**Your task:**
Would you return the lines between the one holding "0x000 9 :: []" and the one holding "abbrev Byte := BitVec 8", inclusive, and only those, exactly as they stand in the listing below?

(Source information Opens)

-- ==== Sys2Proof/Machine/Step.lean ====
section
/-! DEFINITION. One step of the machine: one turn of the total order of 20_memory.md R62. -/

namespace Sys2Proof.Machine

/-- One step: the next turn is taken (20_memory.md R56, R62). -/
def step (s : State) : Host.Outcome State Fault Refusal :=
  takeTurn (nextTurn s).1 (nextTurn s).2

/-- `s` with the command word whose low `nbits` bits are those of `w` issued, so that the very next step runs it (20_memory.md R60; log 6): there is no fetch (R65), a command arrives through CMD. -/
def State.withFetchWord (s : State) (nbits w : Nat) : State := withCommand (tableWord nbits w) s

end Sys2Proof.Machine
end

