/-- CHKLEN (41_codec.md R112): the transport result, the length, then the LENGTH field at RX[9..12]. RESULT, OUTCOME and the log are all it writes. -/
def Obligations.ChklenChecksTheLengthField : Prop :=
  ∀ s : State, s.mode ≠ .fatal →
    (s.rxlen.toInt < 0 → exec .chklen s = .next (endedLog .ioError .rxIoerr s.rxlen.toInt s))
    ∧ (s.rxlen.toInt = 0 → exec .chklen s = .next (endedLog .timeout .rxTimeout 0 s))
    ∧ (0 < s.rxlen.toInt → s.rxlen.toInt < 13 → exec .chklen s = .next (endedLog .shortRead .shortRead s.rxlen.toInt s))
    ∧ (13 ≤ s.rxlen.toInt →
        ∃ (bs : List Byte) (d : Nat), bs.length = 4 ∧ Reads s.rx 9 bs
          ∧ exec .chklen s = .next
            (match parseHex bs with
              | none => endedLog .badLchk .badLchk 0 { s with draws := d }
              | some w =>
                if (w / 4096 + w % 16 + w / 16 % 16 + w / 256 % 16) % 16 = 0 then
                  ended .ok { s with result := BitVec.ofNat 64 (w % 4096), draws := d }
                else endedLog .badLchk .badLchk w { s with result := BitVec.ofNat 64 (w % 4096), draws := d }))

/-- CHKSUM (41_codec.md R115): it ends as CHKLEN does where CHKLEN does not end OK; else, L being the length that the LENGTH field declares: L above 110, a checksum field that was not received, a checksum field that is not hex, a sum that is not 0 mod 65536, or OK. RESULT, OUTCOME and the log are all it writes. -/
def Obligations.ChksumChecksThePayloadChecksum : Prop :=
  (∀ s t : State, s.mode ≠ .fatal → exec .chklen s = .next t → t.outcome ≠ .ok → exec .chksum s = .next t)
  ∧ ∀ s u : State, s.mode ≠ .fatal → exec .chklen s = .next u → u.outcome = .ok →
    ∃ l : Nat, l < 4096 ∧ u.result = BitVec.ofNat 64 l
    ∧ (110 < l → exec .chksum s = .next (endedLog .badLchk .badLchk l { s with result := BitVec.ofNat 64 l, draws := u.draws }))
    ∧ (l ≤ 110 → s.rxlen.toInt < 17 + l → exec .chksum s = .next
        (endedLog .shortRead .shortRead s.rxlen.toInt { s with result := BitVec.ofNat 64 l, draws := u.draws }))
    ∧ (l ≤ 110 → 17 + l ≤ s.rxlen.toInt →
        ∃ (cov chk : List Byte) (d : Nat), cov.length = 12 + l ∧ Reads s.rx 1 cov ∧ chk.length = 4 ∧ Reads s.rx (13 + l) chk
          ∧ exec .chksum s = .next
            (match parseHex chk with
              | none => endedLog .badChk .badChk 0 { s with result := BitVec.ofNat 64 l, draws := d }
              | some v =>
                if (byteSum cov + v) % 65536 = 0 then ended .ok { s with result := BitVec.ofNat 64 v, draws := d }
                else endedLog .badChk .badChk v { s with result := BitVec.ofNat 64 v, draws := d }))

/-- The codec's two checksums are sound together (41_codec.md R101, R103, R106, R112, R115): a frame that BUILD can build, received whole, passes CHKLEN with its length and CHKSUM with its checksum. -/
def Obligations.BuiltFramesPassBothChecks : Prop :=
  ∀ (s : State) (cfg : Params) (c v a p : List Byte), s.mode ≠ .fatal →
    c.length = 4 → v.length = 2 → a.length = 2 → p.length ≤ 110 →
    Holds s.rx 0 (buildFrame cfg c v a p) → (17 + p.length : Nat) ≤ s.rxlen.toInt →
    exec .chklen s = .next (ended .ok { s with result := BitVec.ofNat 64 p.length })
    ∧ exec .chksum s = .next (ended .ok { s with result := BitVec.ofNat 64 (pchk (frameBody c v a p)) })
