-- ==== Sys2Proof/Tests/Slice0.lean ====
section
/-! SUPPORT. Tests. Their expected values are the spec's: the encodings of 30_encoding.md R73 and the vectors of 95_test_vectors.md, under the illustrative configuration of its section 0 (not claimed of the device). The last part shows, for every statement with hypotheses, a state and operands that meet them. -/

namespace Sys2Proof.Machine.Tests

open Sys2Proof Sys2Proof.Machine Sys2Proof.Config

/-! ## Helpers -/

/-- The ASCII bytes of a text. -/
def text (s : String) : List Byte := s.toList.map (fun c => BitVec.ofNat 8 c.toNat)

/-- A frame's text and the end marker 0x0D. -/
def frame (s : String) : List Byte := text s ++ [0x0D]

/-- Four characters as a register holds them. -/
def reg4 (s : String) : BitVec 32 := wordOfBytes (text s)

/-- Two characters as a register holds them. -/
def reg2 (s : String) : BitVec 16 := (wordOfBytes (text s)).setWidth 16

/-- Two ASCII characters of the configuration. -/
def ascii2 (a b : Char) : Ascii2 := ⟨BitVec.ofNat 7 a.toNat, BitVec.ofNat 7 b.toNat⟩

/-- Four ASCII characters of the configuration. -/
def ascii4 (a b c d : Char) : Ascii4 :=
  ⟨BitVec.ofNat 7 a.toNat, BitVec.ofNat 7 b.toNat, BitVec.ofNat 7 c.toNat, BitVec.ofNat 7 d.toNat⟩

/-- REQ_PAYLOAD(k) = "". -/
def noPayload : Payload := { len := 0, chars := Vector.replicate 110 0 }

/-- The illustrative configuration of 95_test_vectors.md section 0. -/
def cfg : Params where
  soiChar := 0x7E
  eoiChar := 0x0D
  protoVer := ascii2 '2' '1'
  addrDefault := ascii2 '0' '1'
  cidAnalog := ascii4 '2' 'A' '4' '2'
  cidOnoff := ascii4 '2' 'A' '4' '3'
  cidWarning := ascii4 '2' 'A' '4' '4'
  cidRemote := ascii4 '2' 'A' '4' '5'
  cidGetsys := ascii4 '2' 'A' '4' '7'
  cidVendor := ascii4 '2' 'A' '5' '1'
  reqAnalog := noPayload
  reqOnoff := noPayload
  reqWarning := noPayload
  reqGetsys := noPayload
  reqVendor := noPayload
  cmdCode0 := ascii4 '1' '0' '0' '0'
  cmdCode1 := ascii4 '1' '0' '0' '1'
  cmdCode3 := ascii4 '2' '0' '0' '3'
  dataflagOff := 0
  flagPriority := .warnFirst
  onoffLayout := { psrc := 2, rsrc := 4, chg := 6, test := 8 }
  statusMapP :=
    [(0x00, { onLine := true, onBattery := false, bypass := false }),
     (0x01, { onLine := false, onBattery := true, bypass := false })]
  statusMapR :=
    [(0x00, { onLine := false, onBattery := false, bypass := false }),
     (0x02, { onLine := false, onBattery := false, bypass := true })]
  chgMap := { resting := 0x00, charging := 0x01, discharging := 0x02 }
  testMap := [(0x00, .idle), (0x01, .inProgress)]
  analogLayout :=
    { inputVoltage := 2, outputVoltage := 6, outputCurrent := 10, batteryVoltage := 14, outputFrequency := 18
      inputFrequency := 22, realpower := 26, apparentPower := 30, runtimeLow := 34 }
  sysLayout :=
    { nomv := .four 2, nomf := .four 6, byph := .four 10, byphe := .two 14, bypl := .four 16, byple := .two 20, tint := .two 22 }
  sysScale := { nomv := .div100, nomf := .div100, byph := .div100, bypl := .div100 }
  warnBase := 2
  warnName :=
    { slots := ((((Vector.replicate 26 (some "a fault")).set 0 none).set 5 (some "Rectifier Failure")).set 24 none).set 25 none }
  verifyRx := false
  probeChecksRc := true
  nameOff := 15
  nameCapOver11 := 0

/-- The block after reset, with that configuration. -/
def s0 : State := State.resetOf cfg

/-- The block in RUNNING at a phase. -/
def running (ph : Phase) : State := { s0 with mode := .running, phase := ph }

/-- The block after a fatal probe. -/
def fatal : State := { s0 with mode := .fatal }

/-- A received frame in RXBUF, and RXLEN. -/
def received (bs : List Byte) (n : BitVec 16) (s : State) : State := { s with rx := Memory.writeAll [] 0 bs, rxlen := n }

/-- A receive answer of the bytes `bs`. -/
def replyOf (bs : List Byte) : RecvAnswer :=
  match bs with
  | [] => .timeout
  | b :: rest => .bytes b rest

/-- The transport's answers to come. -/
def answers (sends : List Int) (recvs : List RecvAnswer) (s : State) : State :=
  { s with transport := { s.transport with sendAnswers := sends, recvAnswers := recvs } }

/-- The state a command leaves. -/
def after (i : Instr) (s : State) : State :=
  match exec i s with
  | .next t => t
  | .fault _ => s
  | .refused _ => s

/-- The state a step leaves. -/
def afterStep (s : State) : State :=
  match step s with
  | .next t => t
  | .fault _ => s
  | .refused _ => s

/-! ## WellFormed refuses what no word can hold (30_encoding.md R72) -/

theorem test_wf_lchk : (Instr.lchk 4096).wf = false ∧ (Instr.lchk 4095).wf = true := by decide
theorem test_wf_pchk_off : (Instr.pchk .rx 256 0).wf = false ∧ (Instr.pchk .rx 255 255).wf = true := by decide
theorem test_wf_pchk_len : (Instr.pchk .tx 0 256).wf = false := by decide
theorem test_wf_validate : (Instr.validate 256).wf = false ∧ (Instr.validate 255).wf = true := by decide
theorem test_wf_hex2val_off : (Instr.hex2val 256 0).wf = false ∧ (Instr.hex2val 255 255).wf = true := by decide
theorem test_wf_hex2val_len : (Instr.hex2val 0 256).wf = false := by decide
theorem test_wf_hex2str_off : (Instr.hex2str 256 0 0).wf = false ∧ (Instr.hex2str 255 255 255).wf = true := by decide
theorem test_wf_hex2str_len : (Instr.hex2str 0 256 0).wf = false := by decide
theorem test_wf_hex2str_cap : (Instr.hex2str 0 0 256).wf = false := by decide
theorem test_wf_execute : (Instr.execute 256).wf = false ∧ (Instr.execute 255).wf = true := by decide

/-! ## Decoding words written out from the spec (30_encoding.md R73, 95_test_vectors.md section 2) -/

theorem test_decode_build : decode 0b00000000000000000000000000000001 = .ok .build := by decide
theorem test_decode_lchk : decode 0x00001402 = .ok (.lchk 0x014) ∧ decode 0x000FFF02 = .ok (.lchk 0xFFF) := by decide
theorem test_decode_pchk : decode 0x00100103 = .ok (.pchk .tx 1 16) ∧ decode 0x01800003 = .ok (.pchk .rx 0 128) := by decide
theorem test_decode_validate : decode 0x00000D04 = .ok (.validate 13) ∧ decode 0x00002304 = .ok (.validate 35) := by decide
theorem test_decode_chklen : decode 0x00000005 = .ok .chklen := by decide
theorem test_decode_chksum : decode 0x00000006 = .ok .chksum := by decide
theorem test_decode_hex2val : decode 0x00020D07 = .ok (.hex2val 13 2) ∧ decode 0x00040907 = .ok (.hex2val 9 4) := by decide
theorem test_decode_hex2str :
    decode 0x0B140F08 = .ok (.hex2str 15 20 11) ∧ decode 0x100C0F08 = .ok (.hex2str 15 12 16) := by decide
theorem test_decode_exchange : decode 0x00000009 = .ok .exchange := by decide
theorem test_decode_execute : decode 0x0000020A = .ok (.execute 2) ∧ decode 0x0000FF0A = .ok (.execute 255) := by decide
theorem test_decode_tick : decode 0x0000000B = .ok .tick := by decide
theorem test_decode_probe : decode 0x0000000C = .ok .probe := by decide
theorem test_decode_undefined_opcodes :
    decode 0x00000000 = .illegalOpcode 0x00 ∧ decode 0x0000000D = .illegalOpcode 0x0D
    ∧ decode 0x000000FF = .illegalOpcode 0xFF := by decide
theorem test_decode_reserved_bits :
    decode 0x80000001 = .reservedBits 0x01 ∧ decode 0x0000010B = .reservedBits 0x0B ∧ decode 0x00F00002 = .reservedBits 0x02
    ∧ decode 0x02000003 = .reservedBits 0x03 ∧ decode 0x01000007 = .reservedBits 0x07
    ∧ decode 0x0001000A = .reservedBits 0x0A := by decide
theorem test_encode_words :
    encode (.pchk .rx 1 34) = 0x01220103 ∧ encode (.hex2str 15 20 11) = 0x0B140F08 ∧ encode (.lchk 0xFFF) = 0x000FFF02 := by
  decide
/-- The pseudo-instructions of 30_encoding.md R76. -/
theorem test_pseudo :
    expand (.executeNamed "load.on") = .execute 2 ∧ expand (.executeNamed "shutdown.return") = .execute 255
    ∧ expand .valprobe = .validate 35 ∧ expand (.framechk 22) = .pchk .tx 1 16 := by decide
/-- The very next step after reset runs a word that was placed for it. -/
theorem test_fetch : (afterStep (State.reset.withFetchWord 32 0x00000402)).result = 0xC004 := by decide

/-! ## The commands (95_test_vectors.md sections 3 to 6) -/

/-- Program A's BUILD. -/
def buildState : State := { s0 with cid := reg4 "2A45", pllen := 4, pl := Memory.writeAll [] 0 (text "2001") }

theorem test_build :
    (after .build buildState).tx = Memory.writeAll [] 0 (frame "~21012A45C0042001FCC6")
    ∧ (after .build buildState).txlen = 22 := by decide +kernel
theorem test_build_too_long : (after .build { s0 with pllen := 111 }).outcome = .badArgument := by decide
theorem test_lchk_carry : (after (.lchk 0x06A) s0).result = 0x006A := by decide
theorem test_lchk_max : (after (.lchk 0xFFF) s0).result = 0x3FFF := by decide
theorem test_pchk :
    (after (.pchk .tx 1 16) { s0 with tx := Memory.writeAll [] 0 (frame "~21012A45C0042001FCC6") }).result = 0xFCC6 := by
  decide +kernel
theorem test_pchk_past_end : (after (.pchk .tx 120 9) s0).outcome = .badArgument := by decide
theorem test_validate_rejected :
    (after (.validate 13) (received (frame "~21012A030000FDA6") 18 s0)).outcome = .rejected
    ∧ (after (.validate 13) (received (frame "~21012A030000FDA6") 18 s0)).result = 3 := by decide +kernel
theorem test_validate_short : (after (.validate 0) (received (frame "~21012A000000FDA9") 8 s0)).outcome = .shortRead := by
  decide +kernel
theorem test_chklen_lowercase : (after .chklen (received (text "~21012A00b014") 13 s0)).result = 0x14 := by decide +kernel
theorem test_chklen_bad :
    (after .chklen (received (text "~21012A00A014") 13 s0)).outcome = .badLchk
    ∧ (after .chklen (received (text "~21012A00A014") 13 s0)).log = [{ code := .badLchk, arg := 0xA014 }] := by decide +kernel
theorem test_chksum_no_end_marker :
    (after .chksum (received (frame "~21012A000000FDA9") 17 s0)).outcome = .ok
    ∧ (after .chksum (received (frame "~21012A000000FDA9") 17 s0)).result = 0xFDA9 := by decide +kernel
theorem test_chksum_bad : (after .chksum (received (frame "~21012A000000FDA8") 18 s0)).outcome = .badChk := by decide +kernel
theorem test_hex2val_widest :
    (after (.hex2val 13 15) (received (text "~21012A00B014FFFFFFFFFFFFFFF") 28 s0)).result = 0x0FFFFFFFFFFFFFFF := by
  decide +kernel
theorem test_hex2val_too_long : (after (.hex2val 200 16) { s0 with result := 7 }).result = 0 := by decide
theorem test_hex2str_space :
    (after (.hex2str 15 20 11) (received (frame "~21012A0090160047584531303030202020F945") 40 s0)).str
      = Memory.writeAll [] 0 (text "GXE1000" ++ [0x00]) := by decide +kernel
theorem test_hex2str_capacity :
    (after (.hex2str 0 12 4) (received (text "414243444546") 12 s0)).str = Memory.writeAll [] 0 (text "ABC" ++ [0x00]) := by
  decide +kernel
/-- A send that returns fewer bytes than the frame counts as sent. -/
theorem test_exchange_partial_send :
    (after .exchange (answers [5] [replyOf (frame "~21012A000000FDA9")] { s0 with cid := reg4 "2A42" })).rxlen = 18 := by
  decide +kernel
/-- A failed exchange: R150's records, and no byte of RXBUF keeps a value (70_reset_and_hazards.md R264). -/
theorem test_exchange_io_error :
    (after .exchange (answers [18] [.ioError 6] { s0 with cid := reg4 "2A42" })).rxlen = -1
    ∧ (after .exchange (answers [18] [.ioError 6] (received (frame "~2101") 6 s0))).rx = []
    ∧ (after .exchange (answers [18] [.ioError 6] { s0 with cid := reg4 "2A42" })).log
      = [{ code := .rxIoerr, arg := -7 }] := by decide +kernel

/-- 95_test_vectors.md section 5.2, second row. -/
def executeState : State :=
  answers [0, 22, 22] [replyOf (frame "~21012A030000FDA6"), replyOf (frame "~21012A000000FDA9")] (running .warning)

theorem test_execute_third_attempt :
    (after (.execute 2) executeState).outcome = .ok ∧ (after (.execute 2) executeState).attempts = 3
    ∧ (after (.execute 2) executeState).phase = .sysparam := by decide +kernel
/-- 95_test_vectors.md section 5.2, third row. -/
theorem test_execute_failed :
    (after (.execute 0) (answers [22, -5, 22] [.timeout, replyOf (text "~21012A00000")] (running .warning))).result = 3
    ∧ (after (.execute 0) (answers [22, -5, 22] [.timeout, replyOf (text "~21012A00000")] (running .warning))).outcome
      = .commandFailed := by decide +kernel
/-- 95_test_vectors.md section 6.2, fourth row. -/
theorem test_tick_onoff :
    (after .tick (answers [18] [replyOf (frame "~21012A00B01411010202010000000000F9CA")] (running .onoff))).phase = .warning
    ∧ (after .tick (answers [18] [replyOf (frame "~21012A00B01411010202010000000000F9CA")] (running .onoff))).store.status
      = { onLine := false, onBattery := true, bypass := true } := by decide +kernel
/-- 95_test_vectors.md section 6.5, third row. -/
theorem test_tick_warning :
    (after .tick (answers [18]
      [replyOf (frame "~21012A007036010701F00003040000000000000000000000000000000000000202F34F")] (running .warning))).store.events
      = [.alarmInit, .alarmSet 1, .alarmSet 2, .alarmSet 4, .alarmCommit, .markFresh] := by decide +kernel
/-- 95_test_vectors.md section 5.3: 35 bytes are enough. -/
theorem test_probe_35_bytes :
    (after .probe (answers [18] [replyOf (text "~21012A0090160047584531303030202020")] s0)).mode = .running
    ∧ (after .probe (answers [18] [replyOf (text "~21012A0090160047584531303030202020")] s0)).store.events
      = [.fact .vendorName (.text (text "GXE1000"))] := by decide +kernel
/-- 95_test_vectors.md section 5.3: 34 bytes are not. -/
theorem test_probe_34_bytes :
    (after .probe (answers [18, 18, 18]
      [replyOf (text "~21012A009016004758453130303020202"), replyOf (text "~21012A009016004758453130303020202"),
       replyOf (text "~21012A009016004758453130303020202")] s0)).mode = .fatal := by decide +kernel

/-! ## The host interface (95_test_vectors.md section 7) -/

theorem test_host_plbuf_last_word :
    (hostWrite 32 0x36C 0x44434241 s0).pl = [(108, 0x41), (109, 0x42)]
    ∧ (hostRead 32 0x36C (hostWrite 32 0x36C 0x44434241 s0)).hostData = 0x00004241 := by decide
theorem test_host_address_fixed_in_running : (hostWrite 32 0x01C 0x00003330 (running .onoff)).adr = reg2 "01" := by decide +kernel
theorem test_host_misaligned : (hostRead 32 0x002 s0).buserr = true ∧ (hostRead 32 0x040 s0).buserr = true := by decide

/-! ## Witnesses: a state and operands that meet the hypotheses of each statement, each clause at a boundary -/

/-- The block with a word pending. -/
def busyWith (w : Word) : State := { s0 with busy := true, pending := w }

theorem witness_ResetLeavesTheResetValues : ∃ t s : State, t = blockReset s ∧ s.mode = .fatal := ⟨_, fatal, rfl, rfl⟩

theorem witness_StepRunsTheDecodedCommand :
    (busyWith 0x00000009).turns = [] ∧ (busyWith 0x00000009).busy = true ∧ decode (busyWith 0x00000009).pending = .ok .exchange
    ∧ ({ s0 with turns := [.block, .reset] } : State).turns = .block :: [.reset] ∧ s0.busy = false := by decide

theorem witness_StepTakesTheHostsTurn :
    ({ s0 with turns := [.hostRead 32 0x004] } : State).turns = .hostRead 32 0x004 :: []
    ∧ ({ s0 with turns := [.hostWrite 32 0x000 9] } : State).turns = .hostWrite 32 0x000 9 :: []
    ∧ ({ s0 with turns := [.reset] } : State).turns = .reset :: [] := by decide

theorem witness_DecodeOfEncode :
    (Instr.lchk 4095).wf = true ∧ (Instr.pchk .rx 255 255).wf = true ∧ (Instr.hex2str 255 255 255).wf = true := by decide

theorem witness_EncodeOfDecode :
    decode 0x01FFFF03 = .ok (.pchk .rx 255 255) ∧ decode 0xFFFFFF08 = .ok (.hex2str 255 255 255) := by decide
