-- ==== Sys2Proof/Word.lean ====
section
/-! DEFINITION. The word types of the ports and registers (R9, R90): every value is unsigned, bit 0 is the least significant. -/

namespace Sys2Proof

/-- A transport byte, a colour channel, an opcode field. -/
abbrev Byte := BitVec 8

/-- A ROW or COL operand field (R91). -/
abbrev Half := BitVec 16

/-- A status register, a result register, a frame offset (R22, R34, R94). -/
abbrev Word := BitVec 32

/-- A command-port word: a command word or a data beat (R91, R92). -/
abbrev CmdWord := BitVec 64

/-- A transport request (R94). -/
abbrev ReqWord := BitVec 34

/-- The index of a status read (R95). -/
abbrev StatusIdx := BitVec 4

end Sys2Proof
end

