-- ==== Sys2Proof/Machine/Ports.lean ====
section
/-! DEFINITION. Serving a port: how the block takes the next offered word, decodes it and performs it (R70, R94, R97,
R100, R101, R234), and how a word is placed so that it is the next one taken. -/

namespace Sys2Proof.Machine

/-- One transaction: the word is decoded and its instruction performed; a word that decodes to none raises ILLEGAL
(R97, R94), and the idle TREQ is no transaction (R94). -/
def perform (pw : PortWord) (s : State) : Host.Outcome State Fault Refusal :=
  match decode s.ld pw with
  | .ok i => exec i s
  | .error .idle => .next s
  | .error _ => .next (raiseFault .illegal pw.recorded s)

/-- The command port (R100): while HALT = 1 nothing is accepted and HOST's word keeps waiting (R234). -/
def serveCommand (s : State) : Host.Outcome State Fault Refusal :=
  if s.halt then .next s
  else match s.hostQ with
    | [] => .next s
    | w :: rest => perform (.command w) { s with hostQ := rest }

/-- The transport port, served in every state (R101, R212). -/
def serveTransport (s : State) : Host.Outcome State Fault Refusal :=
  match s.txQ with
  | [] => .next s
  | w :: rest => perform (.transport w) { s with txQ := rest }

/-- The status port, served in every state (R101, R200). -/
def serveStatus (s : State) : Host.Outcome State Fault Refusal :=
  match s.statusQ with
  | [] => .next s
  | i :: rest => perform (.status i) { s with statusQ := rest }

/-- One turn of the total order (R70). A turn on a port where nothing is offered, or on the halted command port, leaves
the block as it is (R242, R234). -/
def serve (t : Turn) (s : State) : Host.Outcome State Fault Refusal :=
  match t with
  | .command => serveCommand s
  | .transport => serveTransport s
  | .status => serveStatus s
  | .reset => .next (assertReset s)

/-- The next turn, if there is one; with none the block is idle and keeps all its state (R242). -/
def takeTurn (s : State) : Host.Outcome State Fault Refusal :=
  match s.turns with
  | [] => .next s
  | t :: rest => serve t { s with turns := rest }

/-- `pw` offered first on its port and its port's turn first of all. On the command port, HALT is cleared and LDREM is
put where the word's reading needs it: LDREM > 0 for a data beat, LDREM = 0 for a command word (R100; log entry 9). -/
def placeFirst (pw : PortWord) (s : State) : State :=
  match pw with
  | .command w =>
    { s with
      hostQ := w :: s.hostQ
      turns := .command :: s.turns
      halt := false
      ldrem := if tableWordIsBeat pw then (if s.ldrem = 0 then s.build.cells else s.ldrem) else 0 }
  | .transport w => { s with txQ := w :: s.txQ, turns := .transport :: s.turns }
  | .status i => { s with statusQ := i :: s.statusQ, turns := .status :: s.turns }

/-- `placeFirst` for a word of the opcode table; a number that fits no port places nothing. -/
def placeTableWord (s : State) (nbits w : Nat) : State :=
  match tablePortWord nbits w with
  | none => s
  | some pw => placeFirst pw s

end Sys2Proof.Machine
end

(Source information Closes)

**Answer space:**
    ∧ ({ s0 with turns := [.hostWrite 32 0x000 9] } : State).turns = .hostWrite 32 0x000 9 :: []
    ∧ ({ s0 with turns := [.reset] } : State).turns = .reset :: [] := by decide

theorem witness_DecodeOfEncode :
    (Instr.lchk 4095).wf = true ∧ (Instr.pchk .rx 255 255).wf = true ∧ (Instr.hex2str 255 255 255).wf = true := by decide

theorem witness_EncodeOfDecode :
    decode 0x01FFFF03 = .ok (.pchk .rx 255 255) ∧ decode 0xFFFFFF08 = .ok (.hex2str 255 255 255) := by decide
-- ==== Sys2Proof/Word.lean ====
section
/-! DEFINITION. The word types of the ports and registers (R9, R90): every value is unsigned, bit 0 is the least significant. -/

namespace Sys2Proof

/-- A transport byte, a colour channel, an opcode field. -/
abbrev Byte := BitVec 8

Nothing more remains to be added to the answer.